Login audit log
As a Google administrator, use the Login audit log to track user sign-ins to your domain. All sign-ins from web browsers are logged, including successful, unsuccessful, and suspicious attempts. Suspicious login events are shown with a red warning icon. When users sign in from a mail client or non-browser application, only suspicious attempts are logged.
Step 1: Open your Login audit log
-
Sign in to your Google Admin console.
Sign in using your administrator account (does not end in @gmail.com).
-
From the Admin console Home page, go to Reports.
To see Reports, you might have to click More controls at the bottom.
- On the left, under Audit, click Login.
- Optionally, at the top right, click Select columns
. Select the columns you want to see or hide:
- IP Address—Internet Protocol (IP) address used by the user to sign in.
- Date—Date the sign-in occurred (displayed in your default time zone).
- Login Type (SSO only)—Displays the way the user signed in.
. Select the columns you want to see or hide:
Step 2: Understand Login audit log data
Data you can view| Data Type | Description |
|---|---|
| Event name | The action that was logged, such as a login challenge or a failed sign-in attempt. See Event name descriptions for details. |
| Event description | Details of the event described in the Event name field. |
| IP address | Internet Protocol (IP) address that the user used to sign in to the Admin console. This might reflect your physical location, but it can be something else like a proxy server or a Virtual Private Network (VPN) address. |
| Login Type |
Details of how the user signed in.
|
| Date and time range | Date and time the event occurred (displayed in your browser's default time zone). |
Here are types of events that are available under the Event name column (see above):
| Event name | Description |
|---|---|
| Failed Login |
Log entry for each time a user fails to log in. You can use the Reports API to view the cause of the failure. For example, the user entered an incorrect password, didn't have access to the service, or their account was suspended. |
| Government-backed attack | Log entry for each time government-backed attackers may have tried to compromise a user account or computer. Click here to learn more about government-backed attacks. |
| Login challenge |
Log entry for each time a user was asked an extra security question because we detected a suspicious sign-in attempt.

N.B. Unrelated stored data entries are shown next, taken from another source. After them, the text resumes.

-- ==== Sys2Proof/Machine/State.lean ====
section
/-! DEFINITION. The state of the PK960 as plain data: every register, queue, buffer, counter, mode and pin that the
spec gives the module, each with the rule that names it. Defaults are the reset values. -/
namespace Sys2Proof.Machine

/-! ## Commands in the engines (R46-R61) -/

/-- The work of an item (R208, R211). -/
inductive ItemKind where
  | f
  | b
  | w
  | opt
  | reset
  deriving DecidableEq, Repr

/-- What the Strand engine attaches to a list it pushes (R213, R215): local stage, item, micro-batch number or
optimizer group, and the version slot bound (F, B and W items). -/
structure ItemTag where
  stage : Nat
  kind  : ItemKind
  n     : Nat
  slot  : Nat
  deriving DecidableEq, Repr

/-- A list reference in a queue (R51), with the number the module keeps it under. -/
structure ListRef where
  addr  : Nat
  count : Nat
  id    : Nat := 0
  item  : Option ItemTag := none
  deriving DecidableEq, Repr

/-- Result fields of a command that has started (R58-R60). -/
structure Res where
  /-- Status code of a class other than 0x4; 0 if none applies. -/
  code   : Nat := 0
  inv    : Bool := false
  ovf    : Bool := false
  recomp : Bool := false
  poison : Bool := false
  lost   : Nat := 0
  nan    : Option (Nat × Nat) := none
  arg    : Nat := 0
  /-- Accepted and not yet applied (R62). -/
  deferred : Bool := false
  /-- The published count of beats; none where the spec publishes none. -/
  beats  : Option Nat := none
  deriving DecidableEq, Repr

/-- A ready resource of the vector engine's scoreboard (R143): kind 0 vector register, 1 mask register, 2 scratch
bytes, 3 accumulator row; first, length, and the beat from which it can be read. -/
structure Ready where
  kind : Nat
  lo   : Nat
  len  : Nat
  beat : Nat
  deriving DecidableEq, Repr

/-- A VRUN in progress (R138, R143, R144). -/
structure VRun where
  tile  : Nat
  iter  : Nat := 0
  pc    : Nat := 0
  /-- Exponents read from SLOT0 and SLOT1 at the start (R148). -/
  k0    : Int := 0
  k1    : Int := 0
  flags : NumFlags := {}
  amax0 : Nat × Int := (0, 0)
  amax1 : Nat × Int := (0, 0)
  /-- Beat at which the issue slot is free, and the completion beat of the last instruction. -/
  slot  : Nat := 0
  last  : Nat := 0
  ready : List Ready := []
  /-- Spans stored so far (R219). -/
  stores : List (Nat × Nat) := []
  deriving DecidableEq, Repr

/-- A chunk of a stream whose reads are issued (R194): index and bytes for each tile, with the address written. -/
structure Chunk where
  g      : Nat
  writes : List (Nat × Bytes)
  deriving DecidableEq, Repr

/-- A WSTREAM run in progress (R190-R197). -/
structure Stream where
  desc    : Nat
  start   : Nat
  total   : Nat
  ver     : Nat
  /-- Stage and version slot held under VER_MODE 2 (R201, R235). -/
  holds   : Option (Nat × Nat)
  issued  : Nat := 0
  signalled : Nat := 0
  /-- Chunks whose reads are issued and not committed, oldest first. -/
  chunks  : List Chunk := []
  /-- Transactions of the issued chunks' reads at a peer: number, chunk, tile of the stream. -/
  reads   : List (Nat × (Nat × Nat)) := []
  waited  : Bool := false
  late    : Nat := 0
  waits   : Nat := 0
  /-- Poisoned units met, and the channel of the first. -/
  bad     : Nat := 0
  badCh   : Nat := 0
  down    : Bool := false
  /-- The next chunk's reads wait at a channel in retrain: their age, and the transactions outstanding there (R15, R179). -/
  held    : Option (Nat × Nat) := none
  deriving DecidableEq, Repr

/-- A copy between this module and peers in progress (R170, R171): the read outstanding at the source peer with what has come of
it, and the writes outstanding at the destination peer. -/
structure PeerMove where
  rd      : Option Nat := none
  got     : List (Nat × Bytes) := []
  /-- 256-byte pieces of the source that came with POISON. -/
  tainted : List Nat := []
  /-- Exponents of source and destination, read at the start (R111, R148). -/
  k       : Int × Int := (0, 0)
  wrs     : List Nat := []
  /-- Poisoned units so far, and the channel of the first (R171). -/
  bad     : Nat := 0
  badCh   : Nat := 0
  down    : Option Nat := none
  deriving DecidableEq, Repr

/-- Work of a command that takes further steps after its start. -/
inductive Op where
  /-- The results are known; they are committed at completion. -/
  | plain
  | vrun (r : VRun)
  | move (m : PeerMove)
  /-- A MOVE or FILL whose requests wait in a channel's hold queue: its place in the order of age, its transactions outstanding, and the
  exponents read at its start (R148, R178, R179). -/
  | held (age n : Nat) (k : Int × Int)
  | stream (w : Stream)
  /-- REDUCE or GATHER: its bucket stands in the job's ring state under this tag. -/
  | bucket (tag : Nat)
  | norm
  | pipeStart
  | edgeOpen (e : Nat)
  | pipeStop
  | replay
  | seal
  | tandem
  /-- A FEED_POST whose entries' mirror copies are still on their way to the buddy (R359): the edge, the micro-batches, the buddy. -/
  | feed (slot : Nat) (mbs : List Nat) (buddy : Nat)
  deriving DecidableEq, Repr

/-- A command that has started and not completed. -/
structure Flight where
  /-- The 64-byte record (R46). -/
  record : Nat
  listId : Nat
  /-- Last command of its list. -/
  last   : Bool
  item   : Option ItemTag := none
  res    : Res := {}
  /-- Bytes to be committed at completion. -/
  writes : List (Nat × Bytes) := []
  /-- Units to be poison-marked at completion (R171). -/
  marks  : List Nat := []
  /-- Recorded amaxes: slot and FP32 code (R149). -/
  amax   : List (Nat × Nat) := []
  /-- Recomputes to be counted: slot and number (R152). -/
  recomps : List (Nat × Nat) := []
  /-- Engine paths held (R98, R133), and byte spans read and written (R101). -/
  paths  : Nat := 0
  reads  : List (Nat × Nat) := []
  span   : List (Nat × Nat) := []
  /-- What the spans it reads held before a Mover write landed over a tile's command, or a tile's write over a Mover's (R101). -/
  torn   : List (Nat × Bytes) := []
  op     : Op := .plain
  deriving DecidableEq, Repr

/-- A record fetched, with checks 1-3 passed, that waits (R56): its ownership queries at peers (R171), each with the
answer's code once it has come. -/
structure Waiting where
  /-- The record, and above its 512 bits the descriptor that was read with it (R193). -/
  record : Nat
  asks   : List (Nat × Option Nat) := []
  /-- The opening exchange of check 4 has begun (R245). -/
  begun  : Bool := false
  deriving DecidableEq, Repr

/-- A completion record that a full ring keeps back, with the signal that follows it (R55, R61). -/
structure Held where
  crec   : Nat
  sigOp  : Nat
  sigCtr : Nat
  sigVal : Nat
  irq    : Bool
  /-- A record is due; else the entry only keeps its signal in its place. -/
  need   : Bool := true
  deriving DecidableEq, Repr

/-- A job's instance of an engine queue and its binding (R50, R61, R325). -/
structure Queue where
  ref      : QRef
  ringLog2 : Nat
  ringAddr : Nat
  headAddr : Nat
  lists    : List ListRef := []
  /-- Index of the next record in the first list. -/
  pos      : Nat := 0
  cur      : Option Waiting := none
  flight   : List Flight := []
  halted   : Bool := false
  /-- The rejected record at which the queue halts was the last of its list. -/
  haltLast : Bool := false
  full     : Bool := false
  held     : List Held := []
  /-- Free-running count W of records written (R61). -/
  wcount   : Nat := 0
  deriving DecidableEq, Repr

/-! ## Strand (R207-R250) -/

/-- State of a version slot (R234). -/
inductive VerState where
  | free
  | current
  | held
  deriving DecidableEq, Repr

For details, see Verify a user’s identity with extra security. |
| Login verification | Log entry for each time a user was asked an extra security question when we did not detect a suspicious sign-in attempt. |
| Logout | Log entry for each time a user logged out. |
| Successful login | Log entry for each time a user logged in. |
| Suspicious login | Log entry for each time a user logged in and the login had some unusual characteristics, for example the user logged in from an unfamiliar IP address. |
| Suspicious login blocked | Log entry for each time a login is blocked because Google detects a suspicious login. |
| Suspicious login from less secure app blocked |
Log entry for each time a login is blocked because Google detects a suspicious login from a less-secure app, which is an app that doesn’t meet Google’s security standards. |
| User suspended | Log entry for each time a user is suspended; for example, when Google detects suspicious activity that suggests an account has been compromised. |
| User suspended (spam) | Log entry for each time a user is suspended because Google detects an account compromise, such as evidence that the user is sending spam. |
| User suspended (spam through relay) | Log entry for each time a user is suspended because Google detects an account compromise, such as evidence that the user is sending spam through the SMTP relay service. |
| User suspended (suspicious activity) | Log entry when a user has been suspended due to suspicious activity |
| Leaked password | Log entry for each time a password reset is required because Google detects compromised credentials. |
Step 3: Customize and export your audit log data
Filter the audit log data by user or activity
You can narrow your audit log to show specific events or users. For example, find all log events for when a user was presented with a login challenge, or find all login activity for a particular user.
- Open your Login audit log as shown above.
- If you don't see the Filters section, click Filter
.
- Enter or select the criteria for your filter. You can filter on any combination of the data you can view in the log.
- Click Search.
.Export your audit log data
You can export your audit log data to Google Sheets or download it to a CSV file.
- Open your audit log as shown above.
- (Optional) To change the data to include in your export:
- On the toolbar, click Select columns
- Check the box next to the data you want to export and click Apply.
- On the toolbar, click Select columns
- On the toolbar, click Download
.
.You can export up to 210,000 cells. The maximum number of rows depends on the number of columns you select. Audit logs to Sheets are limited to 10,000 rows, while CSV exports can include up to 500,000 rows.
How old is the data I'm seeing?
For details on exactly when data becomes available and how long it's retained, see Data retention and lag times.
Step 4: Set up email alerts
You can receive email alerts for sign-in activity based on your filters.
- Open your Login audit log as shown above.
- If you don't see the Filters section, click Filter
.
- In the Filters section, select the criteria to filter. You can use any combination of filters, except IP Address and Date and time range.
- Click Set Alert.
- Enter an Alert name.
- Choose the recipients of the email alert:
- Check the box to deliver the email alert to super administrators.
- Enter the email addresses of any other email alert recipients.
- Click Save.
.To edit your custom alerts, refer to Administrator email alerts.